Mostly from what proved to be effective and appreciated interventions during the pandemic, together with other evidence-based approaches, we've developed a tool kit that's now ingrained into what we do every day to support staff well-being as a Pathway to Excellence-designated organization. Table 1 shows support programs and strategies provided as part of the well-being tool kit.
Table 1: -
Well-being support programs and strategies
Dance, movement, and stretch
Movement therapy and mindfulness
Stress, Trauma, and Resiliency Training
Referrals to Behavioral Health services and the EAP
Child mental health services
Domestic violence assistance
Financial personnel support
Meditation hours with pastoral staff
Pastoral care services
Creative arts sessions
Support for cultural groups affected by disasters
Pathway to Excellence Nursing Volunteer Appreciation Day (honoring volunteer services provided within cultures and communities)
Pathway to Excellence
Kings County achieved Pathway to Excellence designation in October 2022. The Pathway standards of shared decision-making, leadership, and well-being are evident and instrumental to the culture and success of the initiatives referenced in this article. Through shared decision-making, the well-being steering committee members plan and implement initiatives. Organizational leaders are provided tools and training to prepare them to support their teams for their well-being needs.

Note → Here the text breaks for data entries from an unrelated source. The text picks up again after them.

-- ==== Sys2Proof/Machine/Claims.lean ====
section
/-! DEFINITION. The claim unit's protocol (03_stagger_claims.md): the consent test and full judgment
(R60, R61), the own claim taken (R43, R44, R46), verdicts and resolution (R47 to R50), line-off (R57),
and the claim unit's timer expiries (R45, R50, R51). -/

namespace Sys2Proof.Machine

/-! ## The consent test -/

/-- The claim range of a claim from `start` to `stop` (3.1). -/
def claimRange (start stop : Nat) : Span := { lo := min start stop, hi := max start stop }

/-- The consent test of R60 for a stagger S. -/
def consents (stagger start stop : Nat) (c : Span) : Bool :=
  decide (gap (claimRange start stop) c ≤ max stagger (gap (claimRange start start) c))

/-- The own claim self-judged against a neighbour's bound (R44). -/
def State.selfJudge (s : State) (e : Entry) : Verdict :=
  match e.bound with
  | none => .demurUnsure
  | some b =>
    if consents (Param.stagger s.cfs.working) (s.clu.start.getD 0) (s.clu.stop.getD 0) b
    then .consent else .demurStagger

/-- The verdict of a full judgment of a claim, with the committed range of the moment (R60). -/
def State.judge (s : State) (c : ClaimContent) : Verdict :=
  if s.epochOdd then .demurSurge
  else if !s.positionKnown then .demurUnsure
  else if consents (Param.stagger s.cfs.working) c.start c.stop s.committed then .consent
  else .demurStagger

/-! ## Grant and demur -/

/-- The end opening e of a grant (R48): the selected target, no farther than the claim end; none where
the claim is released. -/
def grantEnd (tol start stop : Nat) (target : Option Nat) : Option Nat :=
  match target with
  | none => none
  | some u =>
    if start < stop then (if start + tol < u then some (min u stop) else none)
    else if u + tol < start then some (max u stop) else none

/-- The claim is granted (R48): a stride is handed to MTC, or the claim is released at once. -/
def grantClaim (s : State) : State :=
  let w := s.cfs.working
  let s1 := countEvent .claimGranted (s.setClu { s.clu with state := .granted, window := none })
  let target := if s.osl.selected.staged then s.target else none
  match grantEnd (Param.tol w) (s.clu.start.getD 0) (s.clu.stop.getD 0) target with
  | some e =>
    handStride { lo := inverse w s.clu.span.lo, hi := inverse w s.clu.span.hi } (inverse w e) s1
  | none => resolveClaim .granted s1

/-- The claim is resolved DEMURRED (R49). -/
def demurClaim (s : State) : State :=
  startBackoff (countEvent .claimDemurred (resolveClaim .demurred s))

/-- A side's verdict is recorded and is CONSENT. -/
def sideConsents (v : Option SideVerdict) : Bool := v.any fun x => x.verdict == .consent

/-- A side's verdict is recorded and is a DEMUR. -/
def sideDemurs (v : Option SideVerdict) : Bool := v.any fun x => x.verdict.isDemur

/-- Every neighbour has a recorded verdict, and each is CONSENT (R48). -/
def State.allConsent (s : State) : Bool :=
  (!s.isNeighbour (s.own - 1) || sideConsents s.clu.below) &&
  (!s.isNeighbour (s.own + 1) || sideConsents s.clu.above)

/-- R48 or R49 is applied to the recorded verdicts of a PENDING claim. -/
def applyVerdicts (s : State) : State :=
  if sideDemurs s.clu.below || sideDemurs s.clu.above then demurClaim s
  else if s.allConsent then grantClaim s
  else s

/-! ## The own claim taken -/

/-- The neighbour b is LIVE (R44). -/
def State.liveNeighbour (s : State) (b : Nat) : Bool :=
  s.isNeighbour b && (s.entry b).any fun e => e.presence == .live

/-- The verdict toward bay b at the moment of R44: self-judged for a neighbour outside the
required-verdict set, absent otherwise. -/
def State.selfVerdict (s : State) (b : Nat) : Option SideVerdict :=
  if s.isNeighbour b && !s.liveNeighbour b then
    (s.entry b).map fun e => { verdict := s.selfJudge e, origin := .selfJudged }
  else none

/-- The station takes its own CLAIM: PENDING with the required-verdict set and the self-judged
verdicts (R43, R44), or no change (R46). -/
def takeOwnClaim (c : ClaimContent) (s : State) : State :=
  if s.clu.state = .asking && c.number == s.clu.number then
    let s1 := s.setClu { s.clu with
      state := .pending, asking := none, window := some 300,
      required := some { below := s.liveNeighbour (s.own - 1),
                         above := s.liveNeighbour (s.own + 1) },
      below := s.selfVerdict (s.own - 1), above := s.selfVerdict (s.own + 1) }
    applyVerdicts (countEvent .claimSent s1)
  else s

/-! ## Verdicts taken -/

/-- The sender of a verdict is in the required-verdict set (R44, R47). -/
def State.requires (s : State) (b : Nat) : Bool :=
  match s.clu.required with
  | none => false
  | some r => if b + 1 = s.own then r.below else r.above

/-- The verdict recorded from a neighbour. -/
def State.recordedFrom (s : State) (b : Nat) : Option SideVerdict :=
  if b + 1 = s.own then s.clu.below else s.clu.above

/-- A verdict from the line is recorded as the sender's side. -/
def recordVerdict (b : Nat) (v : Verdict) (s : State) : State :=
  let x : SideVerdict := { verdict := v, origin := .line }
  s.setClu (if b + 1 = s.own then { s.clu with below := some x }
    else { s.clu with above := some x })

/-- CLU is handed a VERDICT of bay b (R47). DESIGN CHOICE (log 45): before the first own claim since a reset
the number compared is the claim number of R64, which is 0. -/
def takeVerdict (b : Nat) (c : VerdictContent) (s : State) : State :=
  if s.cfs.out || c.claimant != s.own then s
  else if !s.isNeighbour b then countEvent .frameDiscarded s
  else if c.number != s.clu.number then countEvent .frameDiscarded s
  else if s.clu.state != .pending then s
  else if !s.requires b then s
  else if (s.recordedFrom b).isSome then s
  else applyVerdicts (recordVerdict b c.verdict s)

/-! ## Judging a neighbour's claim -/

/-- A full judgment and what follows it (R60, R61). -/
def judgeClaim (b : Nat) (c : ClaimContent) (s : State) : State :=
  let v := s.judge c
  let s1 := s.updateEntry b fun e =>
    { e with judged := some { number := c.number, verdict := v } }
  let s2 := if v = .consent then writeBound b (claimRange c.start c.stop) s1 else s1
  queueVerdict { claimant := b, number := c.number, verdict := v } s2

/-- CLU is handed a CLAIM of bay b (R59, R62). -/
def takeClaim (b : Nat) (c : ClaimContent) (s : State) : State :=
  if !s.isNeighbour b then s
  else match (s.entry b).bind fun e => e.judged with
    | some j =>
      if j.number = c.number then
        queueVerdict { claimant := b, number := j.number, verdict := j.verdict } s
      else judgeClaim b c s
    | none => judgeClaim b c s

/-! ## Line-off and timers -/

/-- CLU's action when the line state becomes OFF (R57). -/
def claimLineOff (s : State) : State :=
  match s.clu.state with
  | .still => s
  | .asking => resolveClaim .abandoned s
  | .pending => resolveClaim .abandoned s
  | .granted => abandonStop s

/-- The ASKING timer expires: the CLAIM is withdrawn, the claim is ABANDONED, the backoff starts
(R45). -/
def execAskingTimer (s : State) : Host.Outcome State Fault Refusal :=
  .next (if s.clu.state = .asking && s.clu.asking.isSome then
    startBackoff (resolveClaim .abandoned (withdrawClaim s))
  else s)

/-- The claim window expires: the claim is LAPSED, counted, and the backoff starts (R50). -/
def execClaimWindow (s : State) : Host.Outcome State Fault Refusal :=
  .next (if s.clu.state = .pending && s.clu.window.isSome then
    startBackoff (countEvent .claimLapsed (resolveClaim .lapsed s))
  else s)

/-- The backoff timer expires: CLU tests its claim conditions (R40, R51). -/
def execBackoffTimer (s : State) : Host.Outcome State Fault Refusal :=
  .next (if s.clu.backoff.isSome then testClaim (s.setClu { s.clu with backoff := none }) else s)

end Sys2Proof.Machine
end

A positive practice environment
In keeping with Pathway to Excellence standards, Kings County integrates employee well-being and resilience into our organization's strategic and operations plan. Senior and nursing leadership serve as educators, coaches, and role models for well-being. Led by a nurse, our multidisciplinary steering committee team spearheads and collaborates with the hospital community to implement and evaluate well-being initiatives. With the Pathway to Excellence Program, Kings County is committed to creating and supporting a positive practice environment: an environment in which nurses are empowered, their values are validated, interprofessional collaboration is a norm, and worker health and well-being are prioritized.